* _Required work_
Whenever a line below includes the string "actSchedule", show it.

[Data entries]
-- ==== Sys2Proof/Laws/KeepsGateAct.lean ====
section
/-! SUPPORT. Every operation of Machine/GateAct.lean keeps what a command keeps. -/

set_option linter.all false

namespace Sys2Proof.Machine

theorem boostFollow_keeps {σ : State} (s : Sys2Proof.Machine.State) (hk : Keeps σ s) : Keeps σ (boostFollow s) := by
  unfold boostFollow
  try dsimp only
  with_reducible repeat' first
    | assumption
    | apply Keeps.ite
    | apply State.level_keeps
    | apply State.setRegBit_keeps
    | simp only [Keeps.lit]
    | refine Keeps.foldl (fun _ _ _ => ?_) _ ?_
    | refine Keeps.of_pair ‹_ = (_, _)› ?_
    | (split)
    | (intro _ _ _)
    | (intro _ _)

theorem State.modValve_keeps {σ : State} (s : Sys2Proof.Machine.State) (n : Nat) (f : Sys2Proof.Machine.Valve → Sys2Proof.Machine.Valve) (hk : Keeps σ s) : Keeps σ (State.modValve s n f) := by
  unfold State.modValve
  try dsimp only
  with_reducible repeat' first
    | assumption
    | apply Keeps.ite
    | simp only [Keeps.lit]
    | refine Keeps.foldl (fun _ _ _ => ?_) _ ?_
    | refine Keeps.of_pair ‹_ = (_, _)› ?_
    | (split)
    | (intro _ _ _)
    | (intro _ _)

theorem holdChop_keeps {σ : State} (n : Nat) (i : Nat) (s : Sys2Proof.Machine.State) (hk : Keeps σ s) : Keeps σ (holdChop n i s) := by
  unfold holdChop
  try dsimp only
  with_reducible repeat' first
    | assumption
    | apply Keeps.ite
    | apply State.modValve_keeps
    | simp only [Keeps.lit]
    | refine Keeps.foldl (fun _ _ _ => ?_) _ ?_
    | refine Keeps.of_pair ‹_ = (_, _)› ?_
    | (split)
    | (intro _ _ _)
    | (intro _ _)

theorem State.modBank_keeps {σ : State} (s : Sys2Proof.Machine.State) (k : Nat) (f : Sys2Proof.Machine.BankRec → Sys2Proof.Machine.BankRec) (hk : Keeps σ s) : Keeps σ (State.modBank s k f) := by
  unfold State.modBank
  try dsimp only
  with_reducible repeat' first
    | assumption
    | apply Keeps.ite
    | simp only [Keeps.lit]
    | refine Keeps.foldl (fun _ _ _ => ?_) _ ?_
    | refine Keeps.of_pair ‹_ = (_, _)› ?_
    | (split)
    | (intro _ _ _)
    | (intro _ _)

theorem actStop_keeps {σ : State} (n : Nat) (s : Sys2Proof.Machine.State) (hk : Keeps σ s) : Keeps σ (actStop n s) := by
  unfold actStop
  try dsimp only
  with_reducible repeat' first
    | assumption
    | apply Keeps.ite
    | apply State.modBank_keeps
    | apply State.modValve_keeps
    | apply State.setRegBit_keeps
    | simp only [Keeps.lit]
    | refine Keeps.foldl (fun _ _ _ => ?_) _ ?_
    | refine Keeps.of_pair ‹_ = (_, _)› ?_
    | (split)
    | (intro _ _ _)
    | (intro _ _)

theorem actDue_keeps {σ : State} (n : Nat) (s : Sys2Proof.Machine.State) (hk : Keeps σ s) : Keeps σ (actDue n s) := by
  unfold actDue
  try dsimp only
  with_reducible repeat' first
    | assumption
    | apply Keeps.ite
    | apply State.modValve_keeps
    | simp only [Keeps.lit]
    | refine Keeps.foldl (fun _ _ _ => ?_) _ ?_
    | refine Keeps.of_pair ‹_ = (_, _)› ?_
    | (split)
    | (intro _ _ _)
    | (intro _ _)

theorem resetAct_keeps {σ : State} (s : Sys2Proof.Machine.State) (hk : Keeps σ s) : Keeps σ (resetAct s) := by
  unfold resetAct
  try dsimp only
  with_reducible repeat' first
    | assumption
    | apply Keeps.ite
    | simp only [Keeps.lit]
    | refine Keeps.foldl (fun _ _ _ => ?_) _ ?_
    | refine Keeps.of_pair ‹_ = (_, _)› ?_
    | (split)
    | (intro _ _ _)
    | (intro _ _)

theorem actStart_keeps {σ : State} (n : Nat) (s : Sys2Proof.Machine.State) (hk : Keeps σ s) : Keeps σ (actStart n s) := by
  unfold actStart
  try dsimp only
  with_reducible repeat' first
    | assumption
    | apply Keeps.ite
    | apply State.modValve_keeps
    | apply State.modChan_keeps
    | simp only [Keeps.lit]
    | refine Keeps.foldl (fun _ _ _ => ?_) _ ?_
    | refine Keeps.of_pair ‹_ = (_, _)› ?_
    | (split)
    | (intro _ _ _)
    | (intro _ _)

theorem actGo_keeps {σ : State} (n : Nat) (s : Sys2Proof.Machine.State) (hk : Keeps σ s) : Keeps σ (actGo n s) := by
  unfold actGo
  try dsimp only
  with_reducible repeat' first
    | assumption
    | apply Keeps.ite
    | apply actStart_keeps
    | apply State.modBank_keeps
    | simp only [Keeps.lit]
    | refine Keeps.foldl (fun _ _ _ => ?_) _ ?_
    | refine Keeps.of_pair ‹_ = (_, _)› ?_
    | (split)
    | (intro _ _ _)
    | (intro _ _)

theorem bankLocks_keeps {σ : State} (s : Sys2Proof.Machine.State) (hk : Keeps σ s) : Keeps σ (bankLocks s) := by
  unfold bankLocks
  try dsimp only
  with_reducible repeat' first
    | assumption
    | apply Keeps.ite
    | apply State.level_keeps
    | simp only [Keeps.lit]
    | refine Keeps.foldl (fun _ _ _ => ?_) _ ?_
    | refine Keeps.of_pair ‹_ = (_, _)› ?_
    | (split)
    | (intro _ _ _)
    | (intro _ _)

theorem actSchedule_keeps {σ : State} (n : Nat) (s : Sys2Proof.Machine.State) (hk : Keeps σ s) : Keeps σ (actSchedule n s) := by
  unfold actSchedule
  try dsimp only
  with_reducible repeat' first
    | assumption
    | apply Keeps.ite
    | apply actDue_keeps
    | apply State.setReg_keeps
    | apply actGo_keeps
    | simp only [Keeps.lit]
    | refine Keeps.foldl (fun _ _ _ => ?_) _ ?_
    | refine Keeps.of_pair ‹_ = (_, _)› ?_
    | (split)
    | (intro _ _ _)
    | (intro _ _)

theorem actTry_keeps {σ : State} (n : Nat) (s : Sys2Proof.Machine.State) (hk : Keeps σ s) : Keeps σ (actTry n s) := by
  unfold actTry
  try dsimp only
  with_reducible repeat' first
    | assumption
    | apply Keeps.ite
    | apply actDue_keeps
    | apply actGo_keeps
    | simp only [Keeps.lit]
    | refine Keeps.foldl (fun _ _ _ => ?_) _ ?_
    | refine Keeps.of_pair ‹_ = (_, _)› ?_
    | (split)
    | (intro _ _ _)
    | (intro _ _)

theorem tryBank_keeps {σ : State} (k : Nat) (s : Sys2Proof.Machine.State) (hk : Keeps σ s) : Keeps σ (tryBank k s) := by
  unfold tryBank
  try dsimp only
  with_reducible repeat' first
    | assumption
    | apply Keeps.ite
    | apply actTry_keeps
    | simp only [Keeps.lit]
    | refine Keeps.foldl (fun _ _ _ => ?_) _ ?_
    | refine Keeps.of_pair ‹_ = (_, _)› ?_
    | (split)
    | (intro _ _ _)
    | (intro _ _)

theorem actEvent_keeps {σ : State} (f : Nat) (n : Option Nat) (k : Option Nat) (s : Sys2Proof.Machine.State) (hk : Keeps σ s) : Keeps σ (actEvent f n k s) := by
  unfold actEvent
  try dsimp only
  with_reducible repeat' first
    | assumption
    | apply Keeps.ite
    | apply State.setRegFld_keeps
    | apply State.setRegBit_keeps
    | apply State.route_keeps
    | simp only [Keeps.lit]
    | refine Keeps.foldl (fun _ _ _ => ?_) _ ?_
    | refine Keeps.of_pair ‹_ = (_, _)› ?_
    | (split)
    | (intro _ _ _)
    | (intro _ _)

theorem boostMeasure_keeps {σ : State} (v : Nat) (s : Sys2Proof.Machine.State) (hk : Keeps σ s) : Keeps σ (boostMeasure v s) := by
  unfold boostMeasure
  try dsimp only
  with_reducible repeat' first
    | assumption
    | apply Keeps.ite
    | apply State.setReg_keeps
    | apply State.level_keeps
    | apply State.setRegBit_keeps
    | apply actEvent_keeps
    | simp only [Keeps.lit]
    | refine Keeps.foldl (fun _ _ _ => ?_) _ ?_
    | refine Keeps.of_pair ‹_ = (_, _)› ?_
    | (split)
    | (intro _ _ _)
    | (intro _ _)

theorem actApply_keeps {σ : State} (n : Nat) (s : Sys2Proof.Machine.State) (hk : Keeps σ s) : Keeps σ (actApply n s) := by
  unfold actApply
  try dsimp only
  with_reducible repeat' first
    | assumption
    | apply Keeps.ite
    | apply State.modChan_keeps
    | apply actStop_keeps
    | apply State.setRegBit_keeps
    | apply State.modValve_keeps
    | apply State.setReg_keeps
    | simp only [Keeps.lit]
    | refine Keeps.foldl (fun _ _ _ => ?_) _ ?_
    | refine Keeps.of_pair ‹_ = (_, _)› ?_
    | (split)
    | (intro _ _ _)
    | (intro _ _)

end Sys2Proof.Machine
end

* _Reply_
theorem actSchedule_keeps {σ : State} (n : Nat) (s : Sys2Proof.Machine.State) (hk : Keeps σ s) : Keeps σ (actSchedule n s) := by
  unfold actSchedule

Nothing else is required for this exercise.